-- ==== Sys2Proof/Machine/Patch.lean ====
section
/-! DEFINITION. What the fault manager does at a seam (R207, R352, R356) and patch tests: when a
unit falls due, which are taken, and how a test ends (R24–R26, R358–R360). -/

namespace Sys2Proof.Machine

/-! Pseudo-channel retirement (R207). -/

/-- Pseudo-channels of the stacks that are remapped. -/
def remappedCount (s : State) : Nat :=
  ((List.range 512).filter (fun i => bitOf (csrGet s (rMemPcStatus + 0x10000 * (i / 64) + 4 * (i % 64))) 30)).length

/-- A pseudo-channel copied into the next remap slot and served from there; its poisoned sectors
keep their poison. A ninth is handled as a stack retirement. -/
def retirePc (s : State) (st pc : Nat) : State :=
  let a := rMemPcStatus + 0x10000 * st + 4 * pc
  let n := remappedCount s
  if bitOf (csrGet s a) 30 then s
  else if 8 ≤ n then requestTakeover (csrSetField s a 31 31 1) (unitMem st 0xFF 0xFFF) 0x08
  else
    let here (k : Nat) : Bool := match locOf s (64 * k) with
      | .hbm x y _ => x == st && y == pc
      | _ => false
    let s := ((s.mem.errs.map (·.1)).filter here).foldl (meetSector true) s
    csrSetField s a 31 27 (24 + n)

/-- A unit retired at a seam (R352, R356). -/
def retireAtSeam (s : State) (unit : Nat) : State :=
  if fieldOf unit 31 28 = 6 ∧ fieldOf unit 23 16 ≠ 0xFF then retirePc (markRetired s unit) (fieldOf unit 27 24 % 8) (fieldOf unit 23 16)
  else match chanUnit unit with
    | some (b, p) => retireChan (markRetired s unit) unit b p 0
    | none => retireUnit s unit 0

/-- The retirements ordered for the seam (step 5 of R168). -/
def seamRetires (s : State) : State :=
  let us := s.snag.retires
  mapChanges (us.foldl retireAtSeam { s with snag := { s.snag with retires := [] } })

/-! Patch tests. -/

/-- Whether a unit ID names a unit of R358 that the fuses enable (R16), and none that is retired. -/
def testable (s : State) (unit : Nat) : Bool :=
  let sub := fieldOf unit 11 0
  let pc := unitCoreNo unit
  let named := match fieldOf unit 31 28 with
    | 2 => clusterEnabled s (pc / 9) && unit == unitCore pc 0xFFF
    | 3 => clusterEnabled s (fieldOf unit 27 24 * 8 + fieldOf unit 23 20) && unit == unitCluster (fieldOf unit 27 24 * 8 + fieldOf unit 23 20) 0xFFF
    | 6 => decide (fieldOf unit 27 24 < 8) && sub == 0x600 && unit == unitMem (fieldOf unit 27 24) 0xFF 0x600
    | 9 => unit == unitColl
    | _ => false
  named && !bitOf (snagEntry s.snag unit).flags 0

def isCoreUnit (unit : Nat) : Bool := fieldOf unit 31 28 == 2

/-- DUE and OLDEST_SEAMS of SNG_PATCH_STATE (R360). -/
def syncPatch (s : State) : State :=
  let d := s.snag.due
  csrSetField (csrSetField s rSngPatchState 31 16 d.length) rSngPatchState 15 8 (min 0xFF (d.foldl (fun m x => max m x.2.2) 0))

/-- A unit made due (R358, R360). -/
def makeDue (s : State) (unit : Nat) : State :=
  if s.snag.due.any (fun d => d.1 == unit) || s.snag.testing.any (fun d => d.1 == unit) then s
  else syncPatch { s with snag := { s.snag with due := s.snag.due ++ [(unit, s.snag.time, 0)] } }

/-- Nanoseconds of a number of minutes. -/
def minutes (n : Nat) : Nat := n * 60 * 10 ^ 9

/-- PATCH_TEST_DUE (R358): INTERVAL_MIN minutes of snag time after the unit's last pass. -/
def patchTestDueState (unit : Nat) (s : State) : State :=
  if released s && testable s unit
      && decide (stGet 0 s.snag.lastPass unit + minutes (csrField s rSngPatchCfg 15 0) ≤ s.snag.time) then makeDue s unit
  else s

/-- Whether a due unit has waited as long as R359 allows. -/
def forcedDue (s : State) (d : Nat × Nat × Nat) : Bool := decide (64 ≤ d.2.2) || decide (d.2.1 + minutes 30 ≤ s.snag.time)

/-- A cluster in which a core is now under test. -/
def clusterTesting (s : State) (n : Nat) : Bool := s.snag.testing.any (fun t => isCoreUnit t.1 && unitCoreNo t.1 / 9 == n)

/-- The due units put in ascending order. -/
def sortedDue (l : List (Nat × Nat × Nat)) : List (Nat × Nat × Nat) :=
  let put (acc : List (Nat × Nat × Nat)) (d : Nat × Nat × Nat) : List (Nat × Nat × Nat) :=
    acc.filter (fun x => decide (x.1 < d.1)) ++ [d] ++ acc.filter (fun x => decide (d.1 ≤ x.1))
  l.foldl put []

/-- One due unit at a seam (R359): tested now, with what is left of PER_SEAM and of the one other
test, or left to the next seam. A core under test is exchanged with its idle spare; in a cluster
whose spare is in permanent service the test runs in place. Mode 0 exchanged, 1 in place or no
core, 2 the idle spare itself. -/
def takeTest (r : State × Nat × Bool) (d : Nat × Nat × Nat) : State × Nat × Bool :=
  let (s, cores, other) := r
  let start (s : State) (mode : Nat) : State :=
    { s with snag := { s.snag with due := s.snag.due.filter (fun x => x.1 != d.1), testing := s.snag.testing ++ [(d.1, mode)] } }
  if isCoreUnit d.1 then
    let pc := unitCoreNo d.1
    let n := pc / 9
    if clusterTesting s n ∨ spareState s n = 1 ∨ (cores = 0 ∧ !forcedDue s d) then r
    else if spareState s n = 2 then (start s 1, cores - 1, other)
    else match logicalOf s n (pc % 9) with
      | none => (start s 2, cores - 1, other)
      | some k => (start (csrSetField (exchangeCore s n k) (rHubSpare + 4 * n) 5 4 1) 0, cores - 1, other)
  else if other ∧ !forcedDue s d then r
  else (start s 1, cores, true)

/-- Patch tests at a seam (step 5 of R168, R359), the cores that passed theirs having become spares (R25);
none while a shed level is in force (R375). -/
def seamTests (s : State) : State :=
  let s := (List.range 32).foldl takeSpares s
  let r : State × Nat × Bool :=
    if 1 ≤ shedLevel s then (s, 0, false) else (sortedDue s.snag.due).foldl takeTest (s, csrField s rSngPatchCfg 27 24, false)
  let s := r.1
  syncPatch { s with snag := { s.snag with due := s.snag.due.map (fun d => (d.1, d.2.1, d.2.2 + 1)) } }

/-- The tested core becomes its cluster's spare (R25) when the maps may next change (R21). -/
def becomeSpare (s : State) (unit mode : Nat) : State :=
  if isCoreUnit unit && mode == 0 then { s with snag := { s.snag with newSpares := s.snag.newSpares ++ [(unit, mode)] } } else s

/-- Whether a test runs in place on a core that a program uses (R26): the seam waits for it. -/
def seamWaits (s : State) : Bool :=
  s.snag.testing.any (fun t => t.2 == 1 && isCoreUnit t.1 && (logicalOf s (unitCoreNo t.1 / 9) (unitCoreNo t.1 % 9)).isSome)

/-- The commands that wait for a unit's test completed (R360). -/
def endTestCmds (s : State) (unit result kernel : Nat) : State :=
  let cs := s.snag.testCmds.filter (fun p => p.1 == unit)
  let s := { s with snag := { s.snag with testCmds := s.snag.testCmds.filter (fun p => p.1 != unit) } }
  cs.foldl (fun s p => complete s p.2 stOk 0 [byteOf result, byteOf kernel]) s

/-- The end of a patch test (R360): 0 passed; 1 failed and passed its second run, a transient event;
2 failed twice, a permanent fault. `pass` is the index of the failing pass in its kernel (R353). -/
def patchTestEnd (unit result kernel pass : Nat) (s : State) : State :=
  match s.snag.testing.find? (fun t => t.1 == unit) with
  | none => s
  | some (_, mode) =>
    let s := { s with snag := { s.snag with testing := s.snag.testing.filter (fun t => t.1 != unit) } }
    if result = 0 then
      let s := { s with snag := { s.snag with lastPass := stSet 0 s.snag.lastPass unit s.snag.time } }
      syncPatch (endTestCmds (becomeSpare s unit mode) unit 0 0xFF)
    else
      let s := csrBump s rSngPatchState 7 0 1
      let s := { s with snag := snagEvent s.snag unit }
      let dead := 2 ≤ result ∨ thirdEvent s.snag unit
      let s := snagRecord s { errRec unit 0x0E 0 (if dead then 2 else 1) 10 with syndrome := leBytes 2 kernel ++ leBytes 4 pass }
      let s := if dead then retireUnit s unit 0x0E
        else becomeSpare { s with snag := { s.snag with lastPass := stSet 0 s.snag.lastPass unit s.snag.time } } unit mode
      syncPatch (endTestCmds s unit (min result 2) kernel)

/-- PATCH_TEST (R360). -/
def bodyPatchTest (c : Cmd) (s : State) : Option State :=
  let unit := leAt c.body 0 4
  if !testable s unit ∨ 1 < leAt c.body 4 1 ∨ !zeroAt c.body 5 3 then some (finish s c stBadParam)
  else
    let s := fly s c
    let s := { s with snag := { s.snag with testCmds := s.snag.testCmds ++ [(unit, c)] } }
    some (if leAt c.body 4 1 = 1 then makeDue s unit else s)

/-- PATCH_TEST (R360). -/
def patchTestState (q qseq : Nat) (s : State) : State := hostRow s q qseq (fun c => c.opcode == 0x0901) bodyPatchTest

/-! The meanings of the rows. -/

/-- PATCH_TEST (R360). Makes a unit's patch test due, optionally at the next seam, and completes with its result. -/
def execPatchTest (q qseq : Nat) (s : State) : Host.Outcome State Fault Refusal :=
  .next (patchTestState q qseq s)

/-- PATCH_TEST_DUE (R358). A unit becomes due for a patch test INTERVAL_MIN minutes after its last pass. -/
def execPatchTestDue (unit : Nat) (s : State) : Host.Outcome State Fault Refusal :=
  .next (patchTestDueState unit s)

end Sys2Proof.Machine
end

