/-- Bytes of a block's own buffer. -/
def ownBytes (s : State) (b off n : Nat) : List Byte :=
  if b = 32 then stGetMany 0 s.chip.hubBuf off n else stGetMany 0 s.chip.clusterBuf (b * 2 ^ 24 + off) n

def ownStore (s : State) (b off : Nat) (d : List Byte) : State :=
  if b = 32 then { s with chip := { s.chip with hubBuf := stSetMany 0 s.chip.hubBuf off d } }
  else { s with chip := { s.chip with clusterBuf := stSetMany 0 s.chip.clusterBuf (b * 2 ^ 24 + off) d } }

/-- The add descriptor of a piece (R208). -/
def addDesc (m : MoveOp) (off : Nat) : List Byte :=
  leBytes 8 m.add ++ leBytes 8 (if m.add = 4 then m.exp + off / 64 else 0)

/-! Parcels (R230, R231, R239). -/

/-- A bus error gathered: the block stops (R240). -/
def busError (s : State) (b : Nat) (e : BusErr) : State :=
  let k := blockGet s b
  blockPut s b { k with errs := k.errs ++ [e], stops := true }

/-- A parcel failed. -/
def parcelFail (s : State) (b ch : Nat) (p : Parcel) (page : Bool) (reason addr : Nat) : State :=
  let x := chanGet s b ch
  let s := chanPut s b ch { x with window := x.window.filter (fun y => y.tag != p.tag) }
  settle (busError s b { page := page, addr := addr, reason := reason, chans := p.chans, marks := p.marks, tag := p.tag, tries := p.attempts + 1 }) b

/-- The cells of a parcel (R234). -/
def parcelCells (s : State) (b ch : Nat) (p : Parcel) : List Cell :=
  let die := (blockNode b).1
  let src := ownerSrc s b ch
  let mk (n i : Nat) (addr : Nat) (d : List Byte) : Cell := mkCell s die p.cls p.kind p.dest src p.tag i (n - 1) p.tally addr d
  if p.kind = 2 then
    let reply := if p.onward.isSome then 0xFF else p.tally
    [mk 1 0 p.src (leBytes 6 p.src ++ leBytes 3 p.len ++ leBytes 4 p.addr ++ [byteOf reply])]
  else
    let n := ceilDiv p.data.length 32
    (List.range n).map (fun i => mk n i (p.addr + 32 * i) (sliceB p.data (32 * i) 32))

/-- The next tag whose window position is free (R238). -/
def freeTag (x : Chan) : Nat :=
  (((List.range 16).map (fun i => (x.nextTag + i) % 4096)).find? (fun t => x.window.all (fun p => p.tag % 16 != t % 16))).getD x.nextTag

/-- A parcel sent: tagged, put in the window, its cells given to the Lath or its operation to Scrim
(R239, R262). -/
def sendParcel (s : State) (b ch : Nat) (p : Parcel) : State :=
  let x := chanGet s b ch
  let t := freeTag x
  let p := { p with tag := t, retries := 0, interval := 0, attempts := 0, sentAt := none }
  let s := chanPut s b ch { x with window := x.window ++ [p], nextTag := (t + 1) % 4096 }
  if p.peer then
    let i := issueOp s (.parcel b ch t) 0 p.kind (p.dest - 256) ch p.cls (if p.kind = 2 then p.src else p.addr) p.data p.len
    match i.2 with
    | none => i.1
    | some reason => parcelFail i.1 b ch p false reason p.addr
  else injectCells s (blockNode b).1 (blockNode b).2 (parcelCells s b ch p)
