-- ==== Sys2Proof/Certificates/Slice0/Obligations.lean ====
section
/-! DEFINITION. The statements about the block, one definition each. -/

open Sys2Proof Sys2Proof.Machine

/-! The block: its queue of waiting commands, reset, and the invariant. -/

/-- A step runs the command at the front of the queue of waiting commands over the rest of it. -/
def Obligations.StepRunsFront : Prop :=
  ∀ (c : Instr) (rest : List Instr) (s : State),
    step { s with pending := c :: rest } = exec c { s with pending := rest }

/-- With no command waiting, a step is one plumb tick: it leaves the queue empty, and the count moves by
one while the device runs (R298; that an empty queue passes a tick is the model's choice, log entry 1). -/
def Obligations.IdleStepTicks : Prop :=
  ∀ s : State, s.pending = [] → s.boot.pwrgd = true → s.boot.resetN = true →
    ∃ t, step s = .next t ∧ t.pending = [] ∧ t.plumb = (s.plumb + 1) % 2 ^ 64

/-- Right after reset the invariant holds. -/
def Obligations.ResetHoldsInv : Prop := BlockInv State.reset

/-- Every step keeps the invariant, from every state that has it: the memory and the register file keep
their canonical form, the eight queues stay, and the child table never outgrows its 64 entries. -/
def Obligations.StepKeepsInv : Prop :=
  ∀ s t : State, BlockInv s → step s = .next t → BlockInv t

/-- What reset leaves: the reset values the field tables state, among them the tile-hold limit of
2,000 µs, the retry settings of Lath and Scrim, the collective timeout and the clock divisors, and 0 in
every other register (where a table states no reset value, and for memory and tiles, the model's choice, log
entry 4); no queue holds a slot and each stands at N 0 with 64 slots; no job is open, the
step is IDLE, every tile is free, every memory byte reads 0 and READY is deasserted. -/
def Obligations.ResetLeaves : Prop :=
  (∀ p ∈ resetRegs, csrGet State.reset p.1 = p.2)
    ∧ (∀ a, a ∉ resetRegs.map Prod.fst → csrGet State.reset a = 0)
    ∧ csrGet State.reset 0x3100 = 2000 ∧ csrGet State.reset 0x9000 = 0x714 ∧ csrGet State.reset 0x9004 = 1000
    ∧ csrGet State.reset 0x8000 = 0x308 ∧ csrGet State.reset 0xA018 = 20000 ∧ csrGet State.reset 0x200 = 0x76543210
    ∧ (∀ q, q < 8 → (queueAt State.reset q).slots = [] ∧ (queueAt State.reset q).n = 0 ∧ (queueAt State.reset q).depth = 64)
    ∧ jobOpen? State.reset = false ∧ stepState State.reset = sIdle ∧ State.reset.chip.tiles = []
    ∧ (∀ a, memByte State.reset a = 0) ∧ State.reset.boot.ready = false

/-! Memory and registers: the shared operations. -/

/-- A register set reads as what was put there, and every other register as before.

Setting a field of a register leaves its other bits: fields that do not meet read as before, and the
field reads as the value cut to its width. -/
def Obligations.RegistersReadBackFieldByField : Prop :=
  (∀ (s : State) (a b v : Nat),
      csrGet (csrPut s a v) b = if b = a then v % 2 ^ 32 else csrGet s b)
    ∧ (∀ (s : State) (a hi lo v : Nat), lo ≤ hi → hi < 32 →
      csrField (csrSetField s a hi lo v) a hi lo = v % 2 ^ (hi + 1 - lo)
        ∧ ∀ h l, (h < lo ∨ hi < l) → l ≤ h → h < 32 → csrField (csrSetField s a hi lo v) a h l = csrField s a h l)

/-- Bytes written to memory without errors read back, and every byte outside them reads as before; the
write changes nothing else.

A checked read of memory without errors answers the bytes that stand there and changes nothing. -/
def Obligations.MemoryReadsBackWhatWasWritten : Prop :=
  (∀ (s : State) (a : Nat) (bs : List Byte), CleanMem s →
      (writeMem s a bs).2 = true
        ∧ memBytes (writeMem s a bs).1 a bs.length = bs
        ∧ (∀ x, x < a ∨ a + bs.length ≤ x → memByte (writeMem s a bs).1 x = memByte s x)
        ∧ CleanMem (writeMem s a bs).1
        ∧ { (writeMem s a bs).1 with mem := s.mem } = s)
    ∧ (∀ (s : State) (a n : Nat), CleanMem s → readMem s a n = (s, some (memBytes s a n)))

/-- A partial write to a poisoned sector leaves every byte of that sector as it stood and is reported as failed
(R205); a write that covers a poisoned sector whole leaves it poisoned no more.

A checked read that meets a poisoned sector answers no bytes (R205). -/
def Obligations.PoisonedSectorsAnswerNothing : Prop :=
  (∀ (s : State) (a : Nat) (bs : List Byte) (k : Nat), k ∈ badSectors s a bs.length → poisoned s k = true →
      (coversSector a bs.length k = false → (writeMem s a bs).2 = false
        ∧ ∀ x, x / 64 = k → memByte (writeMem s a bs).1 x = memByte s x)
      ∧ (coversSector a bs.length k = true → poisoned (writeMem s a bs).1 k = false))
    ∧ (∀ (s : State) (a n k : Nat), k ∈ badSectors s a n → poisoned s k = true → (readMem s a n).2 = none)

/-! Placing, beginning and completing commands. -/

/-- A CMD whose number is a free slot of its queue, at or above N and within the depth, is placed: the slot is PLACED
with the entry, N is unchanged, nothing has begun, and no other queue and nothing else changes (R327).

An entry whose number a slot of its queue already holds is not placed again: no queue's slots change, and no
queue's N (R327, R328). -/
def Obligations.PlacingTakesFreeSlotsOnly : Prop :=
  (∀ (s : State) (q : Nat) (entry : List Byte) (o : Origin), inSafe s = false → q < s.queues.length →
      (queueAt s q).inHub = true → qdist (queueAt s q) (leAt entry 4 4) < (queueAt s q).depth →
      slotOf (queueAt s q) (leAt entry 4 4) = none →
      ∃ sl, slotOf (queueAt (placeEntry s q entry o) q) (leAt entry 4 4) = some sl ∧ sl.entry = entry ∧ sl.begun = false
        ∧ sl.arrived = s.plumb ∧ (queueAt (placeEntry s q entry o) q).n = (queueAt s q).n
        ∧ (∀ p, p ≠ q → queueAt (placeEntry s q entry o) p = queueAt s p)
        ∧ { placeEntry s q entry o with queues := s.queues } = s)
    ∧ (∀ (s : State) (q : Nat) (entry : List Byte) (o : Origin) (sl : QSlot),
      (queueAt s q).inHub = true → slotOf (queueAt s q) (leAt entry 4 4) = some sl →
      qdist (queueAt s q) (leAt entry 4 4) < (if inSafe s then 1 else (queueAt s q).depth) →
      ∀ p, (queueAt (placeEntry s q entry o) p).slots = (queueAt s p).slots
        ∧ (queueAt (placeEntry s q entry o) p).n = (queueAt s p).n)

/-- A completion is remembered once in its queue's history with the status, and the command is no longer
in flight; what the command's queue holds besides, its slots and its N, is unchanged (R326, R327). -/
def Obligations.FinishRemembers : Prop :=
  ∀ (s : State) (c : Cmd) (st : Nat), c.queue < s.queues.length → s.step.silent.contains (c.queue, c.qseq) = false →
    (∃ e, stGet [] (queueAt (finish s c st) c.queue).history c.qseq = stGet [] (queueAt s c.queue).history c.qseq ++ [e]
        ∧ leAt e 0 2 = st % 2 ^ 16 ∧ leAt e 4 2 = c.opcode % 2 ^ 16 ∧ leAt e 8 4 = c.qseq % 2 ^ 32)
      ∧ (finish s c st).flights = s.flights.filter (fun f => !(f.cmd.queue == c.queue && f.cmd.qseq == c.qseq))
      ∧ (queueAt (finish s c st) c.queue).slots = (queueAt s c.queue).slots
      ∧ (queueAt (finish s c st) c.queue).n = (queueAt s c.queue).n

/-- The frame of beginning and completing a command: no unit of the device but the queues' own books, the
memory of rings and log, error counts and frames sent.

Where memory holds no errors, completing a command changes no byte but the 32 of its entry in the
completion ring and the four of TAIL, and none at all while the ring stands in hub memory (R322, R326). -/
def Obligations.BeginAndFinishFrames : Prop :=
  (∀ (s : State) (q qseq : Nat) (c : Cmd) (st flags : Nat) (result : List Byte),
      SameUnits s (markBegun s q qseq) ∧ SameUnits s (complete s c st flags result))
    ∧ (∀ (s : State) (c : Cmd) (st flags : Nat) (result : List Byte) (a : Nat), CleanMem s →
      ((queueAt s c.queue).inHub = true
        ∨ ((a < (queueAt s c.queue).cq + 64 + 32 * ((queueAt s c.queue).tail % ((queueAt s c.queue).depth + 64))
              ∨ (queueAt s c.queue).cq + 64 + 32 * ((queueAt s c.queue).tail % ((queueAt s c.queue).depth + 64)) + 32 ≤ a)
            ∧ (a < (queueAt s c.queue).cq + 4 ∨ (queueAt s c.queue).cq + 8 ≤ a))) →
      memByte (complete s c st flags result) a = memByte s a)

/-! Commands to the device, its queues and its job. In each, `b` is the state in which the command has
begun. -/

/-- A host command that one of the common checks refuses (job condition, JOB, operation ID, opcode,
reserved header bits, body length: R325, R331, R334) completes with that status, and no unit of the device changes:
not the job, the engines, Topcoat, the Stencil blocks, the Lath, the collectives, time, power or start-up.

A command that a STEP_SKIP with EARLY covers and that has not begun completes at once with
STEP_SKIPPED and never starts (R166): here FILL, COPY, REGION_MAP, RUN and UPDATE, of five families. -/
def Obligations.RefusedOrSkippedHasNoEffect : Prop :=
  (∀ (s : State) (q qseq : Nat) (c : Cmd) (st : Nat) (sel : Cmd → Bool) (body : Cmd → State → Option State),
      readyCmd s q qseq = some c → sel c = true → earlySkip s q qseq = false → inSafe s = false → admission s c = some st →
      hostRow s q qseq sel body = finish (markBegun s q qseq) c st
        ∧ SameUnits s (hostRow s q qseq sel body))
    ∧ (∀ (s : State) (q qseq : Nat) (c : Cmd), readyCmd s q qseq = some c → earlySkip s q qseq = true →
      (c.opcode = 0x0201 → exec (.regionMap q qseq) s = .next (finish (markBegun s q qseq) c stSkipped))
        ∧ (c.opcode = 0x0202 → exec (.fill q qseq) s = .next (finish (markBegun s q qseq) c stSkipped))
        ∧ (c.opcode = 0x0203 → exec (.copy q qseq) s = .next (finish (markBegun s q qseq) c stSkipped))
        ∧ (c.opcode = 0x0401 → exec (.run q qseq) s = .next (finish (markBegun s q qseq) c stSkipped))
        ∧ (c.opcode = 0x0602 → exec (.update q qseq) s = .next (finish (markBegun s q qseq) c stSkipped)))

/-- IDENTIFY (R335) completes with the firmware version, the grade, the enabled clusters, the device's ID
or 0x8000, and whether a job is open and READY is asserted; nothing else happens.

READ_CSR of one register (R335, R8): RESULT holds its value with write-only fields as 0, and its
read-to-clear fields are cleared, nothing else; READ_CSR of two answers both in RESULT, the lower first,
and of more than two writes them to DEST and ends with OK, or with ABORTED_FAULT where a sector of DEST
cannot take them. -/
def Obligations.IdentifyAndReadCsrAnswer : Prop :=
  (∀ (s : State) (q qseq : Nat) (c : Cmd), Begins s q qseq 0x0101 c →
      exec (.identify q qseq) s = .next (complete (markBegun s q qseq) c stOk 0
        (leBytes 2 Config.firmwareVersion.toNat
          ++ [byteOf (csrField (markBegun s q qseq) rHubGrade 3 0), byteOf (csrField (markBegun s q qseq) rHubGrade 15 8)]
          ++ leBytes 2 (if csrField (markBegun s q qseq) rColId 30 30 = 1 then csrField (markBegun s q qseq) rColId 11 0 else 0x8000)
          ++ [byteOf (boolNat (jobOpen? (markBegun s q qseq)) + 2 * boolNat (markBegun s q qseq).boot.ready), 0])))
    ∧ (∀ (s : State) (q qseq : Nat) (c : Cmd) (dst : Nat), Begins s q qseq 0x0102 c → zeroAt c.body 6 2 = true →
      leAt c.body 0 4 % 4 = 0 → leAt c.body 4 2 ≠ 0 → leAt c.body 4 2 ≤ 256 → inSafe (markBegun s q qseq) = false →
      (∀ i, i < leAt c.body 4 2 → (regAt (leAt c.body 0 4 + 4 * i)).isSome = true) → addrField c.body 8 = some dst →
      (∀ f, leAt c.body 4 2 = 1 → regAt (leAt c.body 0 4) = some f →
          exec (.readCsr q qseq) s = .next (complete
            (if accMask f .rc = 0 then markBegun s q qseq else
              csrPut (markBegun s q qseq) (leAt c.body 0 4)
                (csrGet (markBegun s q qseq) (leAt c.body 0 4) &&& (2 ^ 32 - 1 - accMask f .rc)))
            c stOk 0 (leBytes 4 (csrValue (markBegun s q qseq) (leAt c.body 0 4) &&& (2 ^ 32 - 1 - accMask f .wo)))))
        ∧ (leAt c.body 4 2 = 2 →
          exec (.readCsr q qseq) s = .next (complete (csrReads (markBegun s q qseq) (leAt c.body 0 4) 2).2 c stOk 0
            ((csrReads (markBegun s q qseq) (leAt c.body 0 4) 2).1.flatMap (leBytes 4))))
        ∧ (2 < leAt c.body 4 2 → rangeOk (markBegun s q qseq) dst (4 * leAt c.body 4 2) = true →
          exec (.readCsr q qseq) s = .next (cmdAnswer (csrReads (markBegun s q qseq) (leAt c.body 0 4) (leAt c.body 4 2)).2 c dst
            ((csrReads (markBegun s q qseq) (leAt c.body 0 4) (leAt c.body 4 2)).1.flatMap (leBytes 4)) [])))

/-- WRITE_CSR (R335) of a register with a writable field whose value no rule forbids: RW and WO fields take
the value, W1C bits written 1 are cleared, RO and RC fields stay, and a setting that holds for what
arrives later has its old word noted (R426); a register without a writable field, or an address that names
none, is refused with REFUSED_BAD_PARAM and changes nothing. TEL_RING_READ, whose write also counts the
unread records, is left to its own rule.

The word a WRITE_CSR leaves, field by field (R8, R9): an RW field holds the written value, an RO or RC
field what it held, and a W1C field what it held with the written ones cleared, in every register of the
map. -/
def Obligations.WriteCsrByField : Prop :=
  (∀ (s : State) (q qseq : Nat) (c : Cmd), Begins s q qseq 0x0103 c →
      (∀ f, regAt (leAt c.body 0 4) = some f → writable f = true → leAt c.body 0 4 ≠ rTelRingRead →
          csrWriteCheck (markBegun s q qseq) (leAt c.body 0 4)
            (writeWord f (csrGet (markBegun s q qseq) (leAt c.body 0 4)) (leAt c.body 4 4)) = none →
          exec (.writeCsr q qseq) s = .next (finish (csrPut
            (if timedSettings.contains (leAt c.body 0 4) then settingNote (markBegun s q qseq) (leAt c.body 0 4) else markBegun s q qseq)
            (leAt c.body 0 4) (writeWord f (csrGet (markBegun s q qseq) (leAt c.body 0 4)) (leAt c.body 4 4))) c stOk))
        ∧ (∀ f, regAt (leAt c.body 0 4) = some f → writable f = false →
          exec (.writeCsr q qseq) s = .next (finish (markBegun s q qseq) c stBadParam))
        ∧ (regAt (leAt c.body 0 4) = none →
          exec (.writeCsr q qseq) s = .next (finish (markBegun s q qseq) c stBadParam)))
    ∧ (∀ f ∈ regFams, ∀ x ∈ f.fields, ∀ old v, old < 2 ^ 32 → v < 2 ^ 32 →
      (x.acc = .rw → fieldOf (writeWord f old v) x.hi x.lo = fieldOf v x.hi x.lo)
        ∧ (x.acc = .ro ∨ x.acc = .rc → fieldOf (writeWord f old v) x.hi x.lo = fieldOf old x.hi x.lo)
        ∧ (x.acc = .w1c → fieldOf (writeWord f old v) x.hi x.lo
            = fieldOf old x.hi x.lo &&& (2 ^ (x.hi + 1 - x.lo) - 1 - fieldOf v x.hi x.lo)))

####

• [Directions for this task]
With the line holding "free (R238). -/" as the first and the line holding "(((List.range 16).map (fun" as the last, please transcribe exactly the lines of the material above in that range and nothing else.

• [Answer space]
/-- The next tag whose window position is free (R238). -/
def freeTag (x : Chan) : Nat :=
  (((List.range 16).map (fun i => (x.nextTag + i) % 4096)).find? (fun t => x.window.all (fun p => p.tag % 16 != t % 16))).getD x.nextTag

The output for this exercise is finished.